ESCRTs Have a Broad Role in Akt Signaling
Because ESCRTs regulate DEPTOR levels in cells, it is possible that ESCRTs have a broad role in Akt signaling. HeLa cells endogenously express α2-adrenergic receptors and similar to CXCR4 are coupled with Gαi heterotrimeric G proteins (51). HeLa cells also express epidermal growth factor and insulin receptors, two well studied RTKs that readily promote Akt signaling (49, 50). Next, we explored whether ESCRTs regulate Akt signaling induced by activation of these receptors. To accomplish this, HeLa cells were treated with siRNA directed against ESCRT-I subunit UBAP1, followed by serum starvation and stimulation with the adrenergic receptor agonist norepinephrine (10 μm), EGF (100 ng/ml), or insulin (50 nm) for 5 min. Depletion of UBAP1 attenuated Akt phosphorylation at Ser-473 promoted by norepinephrine (Fig. 8A), EGF (Fig. 8B), or insulin (Fig. 8C). Activation of EKR-1/2 by norepinephrine, EGF, or insulin was not impacted by depletion of UBAP1 (Fig. 8, A–C, respectively). In addition, depletion of ESCRT-II subunit Vps22 also attenuated Akt phosphorylation at Ser-473, but not activation of ERK-1/2, promoted by EGF or insulin (see Fig. 4C).
To determine whether Akt signaling was impacted by ESCRT depletion, we examined the phosphorylation status of Akt substrates FoxO1/O3a, TSC2, and GSK-3β. Similar to CXCL12, norepinephrine, EGF, or insulin promoted phosphorylation of FoxO1/O3a at Thr-24/Thr-32 was attenuated in UBAP1-depleted cells compared with control, whereas phosphorylation of TSC2 at Thr-1462 and GSK-3β at Ser-9 was not noticeably impacted (Fig. 8, A–C, respectively). Similar results for EGF and insulin were observed in cells depleted of Vps22 (see Fig. 4C).
We next examined whether activation of α2-adrenergic receptors, EGFR, or the insulin receptor promoted DEPTOR degradation. HeLa cells were treated with norepinephrine, EGF, or insulin for 3 h, and DEPTOR levels were determined by immunoblotting. Norepinephrine, but not EGF or insulin, promoted DEPTOR degradation (Fig. 8, D and quantification in E), suggesting that GPCRs, but not RTKs, regulate DEPTOR degradation, at least under our experimental conditions.

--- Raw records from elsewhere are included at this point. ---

/-! ## Control transfer -/

/-- T20, T22. -/
theorem test_jp : (nextOf (exec (.jp 0x201) running)).map (·.pc) = some 0x0201#16 := by decide
/-- T24: the last slot. -/
theorem test_call_last_slot :
    (nextOf (exec (.call 0x300) { running with sp := 15#5 })).map (fun t => (t.pc, t.sp, t.stack[15]))
      = some (0x0300#16, 16#5, 0x0202#16) := by decide
/-- T27. -/
theorem test_call_overflow :
    (nextOf (exec (.call 0x300) { running with sp := 16#5 })).map
        (fun t => (t.pc, t.sp, t.halted, t.fcode, t.fopc, t.fpc))
      = some (0x0202#16, 16#5, true, 2#3, 0x2300#16, 0x0200#16) := by decide
/-- T26. -/
theorem test_ret :
    (nextOf (exec .ret { running with sp := 3#5, stack := State.reset.stack.set 2 0x0456#16 })).map
        (fun t => (t.pc, t.sp, t.stack[2])) = some (0x0456#16, 2#5, 0x0456#16) := by decide
/-- T28. -/
theorem test_ret_underflow :
    (nextOf (exec .ret running)).map (fun t => (t.pc, t.sp, t.halted, t.fcode, t.fopc, t.fpc))
      = some (0x0202#16, 0#5, true, 3#3, 0x00EE#16, 0x0200#16) := by decide
/-- T30: not reduced. -/
theorem test_jpV0 :
    (nextOf (exec (.jpV0 0xFFF) (setup [(0, 0xFF)] 0 []))).map (·.pc) = some 0x10FE#16 := by decide
/-- T31: `V[3]` plays no part. -/
theorem test_jpV0_register :
    (nextOf (exec (.jpV0 0x300) (setup [(3, 0x50)] 0 []))).map (·.pc) = some 0x0300#16 := by decide
/-- T32, T33. -/
theorem test_seI :
    (nextOf (exec (.seI 3 0x2A) (setup [(3, 0x2A)] 0 []))).map (·.pc) = some 0x0204#16
    ∧ (nextOf (exec (.seI 3 0x2A) (setup [(3, 0x2B)] 0 []))).map (·.pc) = some 0x0202#16 := by decide
/-- T34, T35. -/
theorem test_sneI :
    (nextOf (exec (.sneI 3 0x2A) (setup [(3, 0x2A)] 0 []))).map (·.pc) = some 0x0202#16
    ∧ (nextOf (exec (.sneI 3 0x00) (setup [(3, 0x2A)] 0 []))).map (·.pc) = some 0x0204#16 := by decide
/-- T36, T37. -/
theorem test_seR :
    (nextOf (exec (.seR 1 2) (setup [(1, 7), (2, 7)] 0 []))).map (·.pc) = some 0x0204#16
    ∧ (nextOf (exec (.seR 1 2) (setup [(1, 7), (2, 8)] 0 []))).map (·.pc) = some 0x0202#16 := by decide
/-- T39, T40. -/
theorem test_sneR :
    (nextOf (exec (.sneR 1 2) (setup [(1, 7), (2, 8)] 0 []))).map (·.pc) = some 0x0204#16
    ∧ (nextOf (exec (.sneR 4 4) (setup [(4, 9)] 0 []))).map (·.pc) = some 0x0202#16 := by decide

/-! ## Register load and ALU -/

/-- `V[x]` and `VF` after an instruction. -/
def regAndFlag (x : RegNum) (i : Instr) (s : State) : Option (Byte × Byte) :=
  (nextOf (exec i s)).map (fun t => (readReg t x, readReg t 0xF))

/-- T50, T51. -/
theorem test_ldI :
    regAndFlag 0xA (.ldI 0xA 0x2C) running = some (0x2C, 0) ∧ regAndFlag 0xF (.ldI 0xF 7) running = some (7, 7) := by
  decide
/-- T52, T95. -/
theorem test_addI :
    regAndFlag 2 (.addI 2 0x20) (setup [(2, 0xF0)] 0 []) = some (0x10, 0)
    ∧ regAndFlag 0xF (.addI 0xF 0xF5) (setup [(0xF, 0x10)] 0 []) = some (5, 5) := by decide
/-- T55. -/
theorem test_ldR : regAndFlag 0 (.ldR 0 1) (setup [(1, 9)] 0 []) = some (9, 0) := by decide
/-- T56. -/
theorem test_or : regAndFlag 0 (.orR 0 1) (setup [(0, 0xF0), (1, 0x0F), (0xF, 1)] 0 []) = some (0xFF, 1) := by decide
/-- T57. -/
theorem test_and : regAndFlag 0 (.andR 0 1) (setup [(0, 0xF5), (1, 0x3C), (0xF, 1)] 0 []) = some (0x34, 1) := by decide
/-- T58, T93. -/
theorem test_xor :
    regAndFlag 0 (.xorR 0 1) (setup [(0, 0xF5), (1, 0x3C), (0xF, 1)] 0 []) = some (0xC9, 1)
    ∧ regAndFlag 0xF (.xorR 0xF 1) (setup [(0xF, 0x0C), (1, 0x0A)] 0 []) = some (6, 6) := by decide
/-- T60, T62. -/
theorem test_addR :
    regAndFlag 0 (.addR 0 1) (setup [(0, 0xFF), (1, 1)] 0 []) = some (0, 1)
    ∧ regAndFlag 0 (.addR 0 1) (setup [(0, 0x7F), (1, 0x80), (0xF, 1)] 0 []) = some (0xFF, 0) := by decide
/-- T80, T90. -/
theorem test_addR_flag_register :
    regAndFlag 0xF (.addR 0xF 1) (setup [(0xF, 0xFF), (1, 1)] 0 []) = some (1, 1)
    ∧ regAndFlag 0 (.addR 0 0xF) (setup [(0, 0xFE), (0xF, 2)] 0 []) = some (0, 1) := by decide
/-- T64, T65. -/
theorem test_sub :
    regAndFlag 0 (.sub 0 1) (setup [(0, 1), (1, 2), (0xF, 1)] 0 []) = some (0xFF, 0)
    ∧ regAndFlag 0 (.sub 0 1) (setup [(0, 5), (1, 5)] 0 []) = some (0, 1) := by decide
/-- T82, T91. -/
theorem test_sub_flag_register :
    regAndFlag 0xF (.sub 0xF 1) (setup [(0xF, 2), (1, 3)] 0 []) = some (0, 0)
    ∧ regAndFlag 0 (.sub 0 0xF) (setup [(0, 5), (0xF, 1)] 0 []) = some (4, 1) := by decide
/-- T69, T70. -/
theorem test_subn :
    regAndFlag 0 (.subn 0 1) (setup [(0, 1), (1, 3)] 0 []) = some (2, 1)
    ∧ regAndFlag 0 (.subn 0 1) (setup [(0, 3), (1, 1), (0xF, 1)] 0 []) = some (0xFE, 0) := by decide
/-- T86, T92. -/
theorem test_subn_flag_register :
    regAndFlag 0xF (.subn 0xF 1) (setup [(0xF, 2), (1, 3)] 0 []) = some (1, 1)
    ∧ regAndFlag 0 (.subn 0 0xF) (setup [(0, 5), (0xF, 9)] 0 []) = some (4, 1) := by decide
/-- T67, T68. -/
theorem test_shr :
    regAndFlag 4 (.shr 4 9) (setup [(4, 5), (9, 0xEE)] 0 []) = some (2, 1)
    ∧ regAndFlag 4 (.shr 4 0) (setup [(4, 0xFE), (0xF, 1)] 0 []) = some (0x7F, 0) := by decide
/-- T84, T85. -/
theorem test_shr_flag_register :
    regAndFlag 0xF (.shr 0xF 0) (setup [(0xF, 0xFF)] 0 []) = some (0, 0)
    ∧ regAndFlag 0xF (.shr 0xF 0) (setup [(0xF, 1)] 0 []) = some (0, 0) := by decide
/-- T71, T72. -/
theorem test_shl :
    regAndFlag 4 (.shl 4 0) (setup [(4, 0x81)] 0 []) = some (2, 1)
    ∧ regAndFlag 4 (.shl 4 0) (setup [(4, 0x40), (0xF, 1)] 0 []) = some (0x80, 0) := by decide
/-- T87, T88. -/
theorem test_shl_flag_register :
    regAndFlag 0xF (.shl 0xF 0) (setup [(0xF, 0x80)] 0 []) = some (2, 2)
    ∧ regAndFlag 0xF (.shl 0xF 0) (setup [(0xF, 0x7F)] 0 []) = some (0, 0) := by decide
/-- T75: whatever the draw. -/
theorem test_rnd_zero_mask : regAndFlag 3 (.rnd 3 0) (setup [(3, 0x11)] 0 []) = some (0, 0) := by
  simp [regAndFlag, nextOf, exec, execRnd, setup, withRegs, running, readReg, State.reset]
/-- T77, R130: only `Cxkk` moves on to the next draw. -/
theorem test_draws :
    (nextOf (exec (.rnd 3 0xFF) running)).map (·.draws) = some 1
    ∧ (nextOf (exec (.ldI 3 0x55) running)).map (·.draws) = some 0 := ⟨rfl, rfl⟩

/-! ## Index register and memory -/

/-- The listed memory after an instruction, and `I`. -/
def memAndIndex (i : Instr) (s : State) : Option (Memory × Word) := (nextOf (exec i s)).map (fun t => (t.mem, t.i))

/-- `PC`, `HALTED` and the fault record after an instruction. -/
def faultRecord (i : Instr) (s : State) : Option (Word × Bool × BitVec 3 × Word × Word) :=
  (nextOf (exec i s)).map (fun t => (t.pc, t.halted, t.fcode, t.fopc, t.fpc))

/-- T100. -/
theorem test_ldIdx : (nextOf (exec (.ldIdx 0x2F0) { running with i := 0xFFFF })).map (·.i) = some 0x02F0#16 := by decide
/-- T102, T104. -/
theorem test_addIdx :
    (nextOf (exec (.addIdx 2) (setup [(2, 1)] 0x0FFF []))).map (fun t => (t.i, readReg t 0xF)) = some (0x1000#16, 0)
    ∧ (nextOf (exec (.addIdx 2) (setup [(2, 0xFF)] 0xFF80 []))).map (·.i) = some 0x007F#16 := by decide
/-- T106, T107. -/
theorem test_ldF :
    (nextOf (exec (.ldF 1) (setup [(1, 0x1A)] 0 []))).map (·.i) = some 0x0032#16
    ∧ (nextOf (exec (.ldF 1) (setup [(1, 0x0F)] 0 []))).map (·.i) = some 0x004B#16 := by decide
/-- T112: the last base that fits. -/
theorem test_ldB :
    memAndIndex (.ldB 5) (setup [(5, 0x9C)] 0x0FFD []) = some ([(0xFFD, 1), (0xFFE, 5), (0xFFF, 6)], 0x0FFD) := by decide
/-- T113. -/
theorem test_ldB_out_of_bounds :
    faultRecord (.ldB 5) (setup [(5, 0x9C)] 0x0FFE []) = some (0x0202, true, 5, 0xF533, 0x0200)
    ∧ memAndIndex (.ldB 5) (setup [(5, 0x9C)] 0x0FFE []) = some ([], 0x0FFE) := by decide
/-- T114. -/
theorem test_ldMemVx :
    memAndIndex (.ldMemVx 2) (setup [(0, 0x11), (1, 0x22), (2, 0x33), (3, 0x44)] 0x0400 [])
      = some ([(0x400, 0x11), (0x401, 0x22), (0x402, 0x33)], 0x0400) := by decide
/-- T116. -/
theorem test_ldMemVx_out_of_bounds :
    faultRecord (.ldMemVx 0xF) (setup [(0, 1)] 0x0FF1 []) = some (0x0202, true, 5, 0xFF55, 0x0200)
    ∧ memAndIndex (.ldMemVx 0xF) (setup [(0, 1)] 0x0FF1 []) = some ([], 0x0FF1) := by decide
/-- T119. -/
theorem test_ldVxMem :
    (nextOf (exec (.ldVxMem 1) (setup [(2, 0x77)] 0x0400 [(0x400, 0xAA), (0x401, 0xBB)]))).map
        (fun t => (readReg t 0, readReg t 1, readReg t 2, t.i)) = some (0xAA, 0xBB, 0x77, 0x0400) := by decide
/-- T120: the default font. -/
theorem test_ldVxMem_font :
    (nextOf (exec (.ldVxMem 4) running)).map (fun t => t.v.toList.take 6)
      = some [0xF0, 0x90, 0x90, 0x90, 0xF0, 0x00] := by decide
/-- R62: writing what an unlisted address reads as unlists it, so equal memories are equal lists. -/
theorem test_memory_canonical :
    Memory.write [(0x300, 5)] 0x300 0 = [] ∧ Memory.write [] 0x000 0xF0 = []
    ∧ Memory.write [(0x300, 5)] 0x200 7 = [(0x200, 7), (0x300, 5)]
    ∧ Memory.read [(0x000, 0xAB)] 0x000 = 0xAB := by decide

/-! ## Display -/

/-- The listed rows of the buffer and `VF` after an instruction. -/
def rowsAndFlag (rows : List Row) (i : Instr) (s : State) : Option (List (BitVec 64) × Byte) :=
  (nextOf (exec i s)).map (fun t => (rows.map (fun r => t.fb[r.toNat]'r.isLt), readReg t 0xF))

/-- T142. -/
theorem test_cls :
    rowsAndFlag [0, 31] .cls { setup [(0xF, 1)] 0 [] with fb := Vector.replicate 32 0xFFFFFFFFFFFFFFFF } = some ([0, 0], 1) := by
  decide
/-- T132, T133: the columns wrap to `(62,0) (63,0) (0,0) .. (5,0)`, the rows to `(0,31) (0,0)`. -/
theorem test_drw_wrap :
    rowsAndFlag [0, 1] (.drw 0 1 1) (setup [(0, 62)] 0x0300 [(0x300, 0xFF)]) = some ([0xC00000000000003F, 0], 0)
    ∧ rowsAndFlag [31, 0] (.drw 0 1 2) (setup [(1, 31)] 0x0300 [(0x300, 0x80), (0x301, 0x80)]) = some ([1, 1], 0) := by
  decide
/-- T137, T139: a collision with the other bit drawn, and a sprite that runs past memory. -/
theorem test_drw_collision_and_bounds :
    rowsAndFlag [0] (.drw 0 1 1) { setup [] 0x0300 [(0x300, 0xC0)] with fb := State.reset.fb.set 0 2 } = some ([1], 1)
    ∧ faultRecord (.drw 0 1 5) (setup [] 0x0FFC []) = some (0x0202, true, 5, 0xD015, 0x0200) := by decide

/-! ## Keys and timers -/

/-- `PC`, `V[3]`, `KW_VALID` and `KW_PREV` after an instruction. -/
def waitView (i : Instr) (s : State) : Option (Word × Byte × Bool × BitVec 16) :=
  (nextOf (exec i s)).map (fun t => (t.pc, readReg t 3, t.kwValid, t.kwPrev))

/-- T151, T152. -/
theorem test_skp :
    (nextOf (exec (.skp 2) (setup [(2, 5)] 0 []))).map (·.pc) = some 0x0202#16
    ∧ (nextOf (exec (.skp 2) { setup [(2, 0x25)] 0 [] with key := 0x0020 })).map (·.pc) = some 0x0204#16 := by decide
/-- T153, T154. -/
theorem test_sknp :
    (nextOf (exec (.sknp 2) (setup [(2, 5)] 0 []))).map (·.pc) = some 0x0204#16
    ∧ (nextOf (exec (.sknp 2) { setup [(2, 5)] 0 [] with key := 0x0020 })).map (·.pc) = some 0x0202#16 := by decide
/-- T157, T158: arming with a key held, and staying while it is held. -/
theorem test_ldVxK_waits :
    waitView (.ldVxK 3) { running with key := 0x0010 } = some (0x0200, 0, true, 0x0010)
    ∧ waitView (.ldVxK 3) { running with key := 0x0010, kwValid := true, kwPrev := 0x0010 }
        = some (0x0200, 0, true, 0x0010) := by decide
/-- T161: the lowest of two keys. -/
theorem test_ldVxK_completes :
    waitView (.ldVxK 3) { running with key := 0x0204, kwValid := true } = some (0x0202, 2, false, 0) := by decide
/-- T163. -/
theorem test_ldVxDt :
    (nextOf (exec (.ldVxDt 4) { running with dt := 0x3C })).map (fun t => (readReg t 4, t.dt)) = some (0x3C, 0x3C) := by
  decide
/-- T164. -/
theorem test_ldDtVx :
    (nextOf (exec (.ldDtVx 4) (setup [(4, 0x3C)] 0 []))).map (fun t => (t.dt, t.st)) = some (0x3C, 0) := by decide
/-- T165. -/
theorem test_ldStVx :
    (nextOf (exec (.ldStVx 4) (setup [(4, 5)] 0 []))).map (fun t => (t.dt, t.st, soundOn t)) = some (0, 5, true) := by
  decide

DEPTOR is also a component of mTORC1, and DEPTOR levels associated with mTORC1 were not changed in STAM1-depleted cells (Fig. 6B), suggesting that mTORC1 signaling is not directly regulated by ESCRTs. To address this, we examined the phosphorylation status of p70S6 kinase (p70S6K), which is directly phosphorylated by mTORC1 at Thr-389 (17). As shown in Fig. 9A, CXCR4-promoted phosphorylation of p70S6K at Thr-389 was not affected in cells treated with siRNA directed against ESCRT-I subunit UBAP1. Similarly, norepinephrine- (Fig. 9B), EGF- (Fig. 9C), or insulin (Fig. 9D)-promoted phosphorylation of p70S6K at Thr-389 was not affected by depletion of UPAB1. These data suggest that ESCRTs do not impact mTORC1 activity.
GPCR-promoted DEPTOR Degradation Is G Protein- and PI3K-dependent
To gain further insight into the mechanism driving GPCR-promoted DEPTOR degradation, we next examined whether this occurs via balanced G protein-dependent and G protein-independent pathways (52). CXCR4 couples with the pertussis toxin-sensitive Gαi heterotrimeric G protein (7, 53), and as shown in Fig. 10A, CXCL12-induced degradation of DEPTOR was completely blocked in HeLa cells treated with pertussis toxin, indicating that G protein signaling is necessary for CXCR4-promoted DEPTOR degradation. In addition, pertussis toxin completely blocked CXCR4-promoted phosphorylation of Akt at Ser-473 or Thr-308 and phosphorylation of FoxO1/O3a at Thr-24/Thr-32 (Fig. 10B). Pertussis toxin did not have an impact on EGFR-promoted phosphorylation of Akt at Ser-473 or Thr-308 or phosphorylation of FoxO1/O3a at Thr-24/Thr-32 (Fig. 10B). These data indicate that CXCR4-promoted DEPTOR degradation and Akt signaling occurs via G protein-dependent signaling.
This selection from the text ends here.